A la fin du collège, deuxième moment clef : la rencontre d'un chercheur venu avec d'autres personnes raconter aux collégiens leurs métiers pour susciter des vocations. Je suis rentrée à la maison en disant : ça y est, je sais ce que je veux faire, je vais être océanographe !
Trouver où se faire sa place
J'avais mes deux pistes parallèles à mener, d'une part me préparer à travailler dans la mer, et d'autre part acquérir mes compétences scientifiques. Deux domaines plutôt masculins ; j'ai côtoyé peu de jeunes femmes à cette époque-là !

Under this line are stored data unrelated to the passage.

-- ==== Sys2Proof/Machine/Regs.lean ====
section
/-! DEFINITION. The registers of control space (R24) and where each lies: R31, R178, R185, R210, R212, R232, R248, R273,
R290, R308, R322, R340, R353, R372, R373, R400. -/
namespace Sys2Proof.Machine

/-- A register of control space. -/
inductive Reg where
  | mbCmd (n k : Nat) | mbRes (n k : Nat) | mbStatus (n : Nat) | mbGo (n : Nat) | mbCtrl (n : Nat)
  | ertCtl | ertMsidrop | ertPend (k : Nat) | ertMaskset (k : Nat) | ertMaskclr (k : Nat) | ertInsvc (k : Nat)
  | ertSwraise | ertAckc (c : Nat) | ertEoic (c : Nat) | ertCstatc (c : Nat) | ertSrc (n : Nat)
  | ertAck | ertEoi | ertCstat
  | fcrOpen | fcrClose | fcrPin | fcrMcttgt | fcrForcecfg | fcrLogstat | fcrLast (k : Nat) | fcrCard (sev k : Nat)
  | fcrForce (k : Nat) | fcrReact (n : Nat) | fcrCnt (n : Nat)
  | pairState (p : Nat) | pairLetcnt (p : Nat) | pairDivcnt (p : Nat) | pairLastlet (p : Nat)
  | slot (p : Nat) (k : Bool) (off : Nat)
  | cacheL3ctl | cacheCtxcls (k : Nat) | cacheL2mask (k : Nat) | cachePctl (p : Nat) | cacheL2lock | cacheL3lock
  | cacheL2del (p : Nat) | cacheL3del (n : Nat) | cacheL3mask (i : Nat)
  | memcChstate | memcCfg | memcRebuild | memcSize | memcErr (n : Nat)
  | chanCtl | chanModid | chanSdtbase | chanCfg | chanClswt | chanSeqstat | chanBind | chanBindstat | chanPort (n : Nat)
  | chanPerr (n : Nat) | chanJbase (i : Nat) | chanJcfg (i : Nat) | chanJhead (i : Nat) | chanJtail (i : Nat)
  | chanDb (n : Nat) | chanCgcnt (g : Nat)
  | zipCtl (n : Nat) | zipStat (n : Nat) | zipTloaded (n : Nat) | zipErr (n : Nat) | zipTcrc (n t : Nat) | zipSubmit (n : Nat)
  | ciphCtl | ciphCfg | ciphAlarm | ciphAlarmen | ciphLanefail | ciphErr | ciphRange (i : Nat) | ciphSlot (n : Nat)
  | ciphSubmit (k : Nat)
  | instExist (k : Nat) | instCtxown (c : Nat) | instState (i : Nat) | instWeight (i : Nat) | instBktch (i : Nat)
  | instBktz (i : Nat) | instBktk (i : Nat) | instThrch (i : Nat) | instThrz (i : Nat) | instThrk (i : Nat)
  | instDbgrant (k : Nat) | instCggrant (g : Nat)
  | dupxState | dupxCfg | dupxSync | dupxStat | dupxCkptbase | dupxCkptmask | dupxErr | dupxZbase (z : Nat)
  | dupxZsize (z : Nat)
  | timeStat | timeCfg | timeTrim | timePpscapf | timePpscaps | timeDlbits | timeDlarm | timeEstat | timeSteer
  | timeSteerp | timeDls (k : Nat) | timeDlf (k : Nat) | timeNowf | timeNows
  | crpPllstat | crpRstcause | crpBrst | crpBrstat | crpCtxrst | crpCtxstart | crpCtxwake | crpGatecfg | crpPwrstat
  | sensVal (n : Nat) | sensThr (n : Nat) | sensTrip | sensCal
  | audCtl | audLogcnt | audFwver | audMr (k j : Nat) | audLog (e w : Nat)
  | dbgCtl | dbgHalt | dbgHstat | dbgBpaddr (b : Nat) | dbgBpctl (b : Nat)
  deriving DecidableEq, Repr

/-- Element of an array of registers at an offset. -/
def elem (o base stride count : Nat) : Option Nat :=
  if base ≤ o ∧ o < base + stride * count ∧ (o - base) % stride = 0 then some ((o - base) / stride) else none

/-- R31. -/
def mbReg (n o : Nat) : Option Reg :=
  if o < 0x100 then some (.mbCmd n (o / 8))
  else if o < 0x300 then some (.mbRes n ((o - 0x100) / 8))
  else if o = 0x300 then some (.mbStatus n)
  else if o = 0x308 then some (.mbGo n)
  else if o = 0x310 then some (.mbCtrl n)
  else none

/-- R232. -/
def ertReg (o : Nat) : Option Reg :=
  if o = 0 then some .ertCtl
  else if o = 8 then some .ertMsidrop
  else if o = 0x400 then some .ertSwraise
  else if o = 0x8000 then some .ertAck
  else if o = 0x8008 then some .ertEoi
  else if o = 0x8010 then some .ertCstat
  else (elem o 0x100 8 16).map .ertPend <|> (elem o 0x200 8 16).map .ertMaskset <|> (elem o 0x280 8 16).map .ertMaskclr <|>
    (elem o 0x300 8 16).map .ertInsvc <|> (elem o 0x800 0x40 32).map .ertAckc <|> (elem o 0x808 0x40 32).map .ertEoic <|>
    (elem o 0x810 0x40 32).map .ertCstatc <|> (elem o 0x2000 8 1024).map .ertSrc

/-- R248. -/
def fcrReg (o : Nat) : Option Reg :=
  if o < 0x40 then
    [Reg.fcrOpen, .fcrClose, .fcrPin, .fcrMcttgt, .fcrForcecfg, .fcrLogstat, .fcrLast 0, .fcrLast 1][o / 8]?
  else if 0x100 ≤ o ∧ o < 0x200 then some (.fcrCard ((o - 0x100) / 0x40) (o % 0x40 / 8))
  else (elem o 0x400 8 8).map .fcrForce <|> (elem o 0x1000 8 512).map .fcrReact <|> (elem o 0x2000 8 512).map .fcrCnt

/-- R210, R212. -/
def pairReg (p o : Nat) : Option Reg :=
  if o < 0x20 then [Reg.pairState p, .pairLetcnt p, .pairDivcnt p, .pairLastlet p][o / 8]?
  else if 0x8000 ≤ o then some (.slot p (decide (0xC000 ≤ o)) (o % 0x4000))
  else none

/-- R178. -/
def cacheReg (o : Nat) : Option Reg :=
  if o < 0x18 then [Reg.cacheL3ctl, .cacheCtxcls 0, .cacheCtxcls 1][o / 8]?
  else if o = 0x300 then some .cacheL2lock
  else if o = 0x308 then some .cacheL3lock
  else (elem o 0x100 8 16).map .cacheL2mask <|> (elem o 0x200 8 18).map .cachePctl <|> (elem o 0x400 8 18).map .cacheL2del <|>
    (elem o 0x500 8 16).map .cacheL3del <|> (elem o 0x1000 8 256).map .cacheL3mask

/-- R185. -/
def memcReg (o : Nat) : Option Reg :=
  if o < 0x20 then [Reg.memcChstate, .memcCfg, .memcRebuild, .memcSize][o / 8]?
  else (elem o 0x100 8 12).map .memcErr

/-- R273. -/
def chanReg (o : Nat) : Option Reg :=
  if o < 0x40 then
    [Reg.chanCtl, .chanModid, .chanSdtbase, .chanCfg, .chanClswt, .chanSeqstat, .chanBind, .chanBindstat][o / 8]?
  else (elem o 0x100 8 4).map .chanPort <|> (elem o 0x200 8 4).map .chanPerr <|> (elem o 0x1000 0x20 256).map .chanJbase <|>
    (elem o 0x1008 0x20 256).map .chanJcfg <|> (elem o 0x1010 0x20 256).map .chanJhead <|>
    (elem o 0x1018 0x20 256).map .chanJtail <|> (elem o 0x100000 8 65536).map .chanDb <|>
    (elem o 0x200000 0x1000 256).map .chanCgcnt

/-- R290. -/
def zipReg (n o : Nat) : Option Reg :=
  if o < 0x20 then [Reg.zipCtl n, .zipStat n, .zipTloaded n, .zipErr n][o / 8]?
  else if o = 0x8000 then some (.zipSubmit n)
  else (elem o 0x100 8 32).map (.zipTcrc n)

/-- R308. CIPH_RANGEi exists for i = 4 to 255. -/
def ciphReg (o : Nat) : Option Reg :=
  if o < 0x30 then [Reg.ciphCtl, .ciphCfg, .ciphAlarm, .ciphAlarmen, .ciphLanefail, .ciphErr][o / 8]?
  else (elem o 0x120 8 252).map (fun i => .ciphRange (i + 4)) <|> (elem o 0x8000 8 2).map .ciphSubmit <|>
    (elem o 0x10000 8 4096).map .ciphSlot

/-- R322. -/
def instReg (o : Nat) : Option Reg :=
  if o < 0x20 then some (.instExist (o / 8))
  else if 0x1000 ≤ o ∧ o < 0x5000 then
    let i := (o - 0x1000) / 0x40
    [Reg.instState i, .instWeight i, .instBktch i, .instBktz i, .instBktk i, .instThrch i, .instThrz i,
      .instThrk i][o % 0x40 / 8]?
  else (elem o 0x100 8 32).map .instCtxown <|> (elem o 0x5000 8 128).map .instDbgrant <|>
    (elem o 0x6000 8 256).map .instCggrant

/-- R340. -/
def dupxReg (o : Nat) : Option Reg :=
  if o < 0x38 then
    [Reg.dupxState, .dupxCfg, .dupxSync, .dupxStat, .dupxCkptbase, .dupxCkptmask, .dupxErr][o / 8]?
  else (elem o 0x100 0x10 64).map .dupxZbase <|> (elem o 0x108 0x10 64).map .dupxZsize

/-- R353. -/
def timeReg (o : Nat) : Option Reg :=
  if o < 0x50 then
    [Reg.timeStat, .timeCfg, .timeTrim, .timePpscapf, .timePpscaps, .timeDlbits, .timeDlarm, .timeEstat, .timeSteer,
      .timeSteerp][o / 8]?
  else if o = 0x8000 then some .timeNowf
  else if o = 0x8008 then some .timeNows
  else (elem o 0x100 0x10 64).map .timeDls <|> (elem o 0x108 0x10 64).map .timeDlf

/-- R372. -/
def crpReg (o : Nat) : Option Reg :=
  [Reg.crpPllstat, .crpRstcause, .crpBrst, .crpBrstat, .crpCtxrst, .crpCtxstart, .crpCtxwake, .crpGatecfg,
    .crpPwrstat][o / 8]?

/-- R373. -/
def sensReg (o : Nat) : Option Reg :=
  if o = 0x200 then some .sensTrip
  else if o = 0x208 then some .sensCal
  else (elem o 0 8 32).map .sensVal <|> (elem o 0x100 8 32).map .sensThr

/-- R400. -/
def audReg (o : Nat) : Option Reg :=
  if o < 0x18 then [Reg.audCtl, .audLogcnt, .audFwver][o / 8]?
  else if 0x100 ≤ o ∧ o < 0x200 then (if o % 0x40 < 0x30 then some (.audMr ((o - 0x100) / 0x40) (o % 0x40 / 8)) else none)
  else if 0x1000 ≤ o ∧ o < 0x21000 then some (.audLog ((o - 0x1000) / 0x40) (o % 0x40 / 8))
  else none

/-- R400. -/
def dbgReg (o : Nat) : Option Reg :=
  if o < 0x18 then [Reg.dbgCtl, .dbgHalt, .dbgHstat][o / 8]?
  else (elem o 0x100 0x10 8).map .dbgBpaddr <|> (elem o 0x108 0x10 8).map .dbgBpctl

/-- The register at an offset that is a multiple of 8 (R24). -/
def regAt (off : Nat) : Option Reg :=
  let m := off / 0x1000000
  let o := off % 0x1000000
  if m = 0 then
    (if o < 0x10000 then mbReg (o / 0x400) (o % 0x400)
     else if o / 0x100000 = 1 then ertReg (o % 0x100000)
     else if o / 0x100000 = 2 then fcrReg (o % 0x100000)
     else none)
  else if m = 1 then (if o / 0x10000 < 18 then pairReg (o / 0x10000) (o % 0x10000) else none)
  else if m = 2 then cacheReg o
  else if m = 3 then memcReg o
  else if m = 4 then chanReg o
  else if m = 5 then (if o / 0x10000 < 4 then zipReg (o / 0x10000) (o % 0x10000) else none)
  else if m = 6 then ciphReg o
  else if m = 7 then instReg o
  else if m = 8 then dupxReg o
  else if m = 9 then timeReg o
  else if m = 10 then crpReg o
  else if m = 11 then sensReg o
  else if m = 12 then audReg o
  else if m = 15 then dbgReg o
  else none

/-- A slot window is mapped: its slot holds a context (R212). -/
def regMapped (s : State) : Reg → Bool
  | .slot p k off => slotMapped off && (slotCtx s p k).isSome
  | _ => true

/-- A register of the DBG block. -/
def Reg.isDbg : Reg → Bool
  | .dbgCtl => true
  | .dbgHalt => true
  | .dbgHstat => true
  | .dbgBpaddr _ => true
  | .dbgBpctl _ => true
  | _ => false

/-- A register of the AUD block. -/
def Reg.isAud : Reg → Bool
  | .audCtl => true
  | .audLogcnt => true
  | .audFwver => true
  | .audMr _ _ => true
  | .audLog _ _ => true
  | _ => false

/-- A valid grant names an instance (R312, R322). -/
def grantedTo (w : Word) (i : Nat) : Bool := bitOf w 8 && decide (fld w 7 0 = i)

/-- The pages granted to an instance 4 to 255 (R312). -/
def granted (s : State) (i : Nat) : Reg → Bool
  | .chanDb n => grantedTo (s.insts.dbgrant.get (n / 512) 0) i
  | .chanCgcnt g => grantedTo (s.insts.cggrant.get g 0) i
  | .zipSubmit _ => (s.inst i).present
  | .ciphSubmit _ => (s.inst i).present
  | .timeNowf => (s.inst i).present
  | .timeNows => (s.inst i).present
  | .ertAck => true
  | .ertEoi => true
  | .ertCstat => true
  | _ => false

/-- The requester may reach a register (R27, R32, R232, R283, R302, R312, R396, R399). -/
def permitted (s : State) (r : Req) (write : Bool) (g : Reg) : Bool :=
  match r with
  | .ctx c =>
    if s.owner c < 4 then
      (match g with
       | .mbCmd n _ => !write || (s.mb n).admits s r
       | .mbGo n => !write || (s.mb n).admits s r
       | .slot p k off => !write || slotHeld s p || !slotLocked s p k off
       | _ => !(g.isDbg && s.aud.sealed))
    else granted s (s.owner c) g
  | .mgmt =>
    match g with
    | .mbCmd n _ => !write || (s.mb n).admits s r
    | .mbGo n => !write || (s.mb n).admits s r
    | .slot p k off => !write || slotHeld s p || !slotLocked s p k off
    | .ertAck => false
    | .ertEoi => false
    | .ertCstat => false
    | .zipSubmit _ => !write
    | .ciphSubmit _ => !write
    | _ => !(g.isDbg && s.aud.sealed)
  | .jtag => g.isAud || (g.isDbg && !s.aud.sealed)

end Sys2Proof.Machine
end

Quand j'ai commencé la plongée, les combinaisons n'étaient pas du tout coupées pour les femmes ; ce n'était juste pas prévu. Dans mon petit club de la région rennaise, j'étais la seule gamine de quatorze ans dans un groupe d'hommes. Ça permet de prendre une accélération non seulement en termes de motivation mais aussi au niveau du caractère et de se forger un tempérament. En termes de maturité, j'ai eu l'impression de faire un énorme bond. D'ailleurs, je trouvais les garçons de mon âge un peu infantiles car je n'étais entourée que par des adultes dans ma pratique sportive. Ce moment-là a changé quelque chose en moi de particulièrement fort et m'a servi ensuite quand les choses n'étaient pas faciles pour moi !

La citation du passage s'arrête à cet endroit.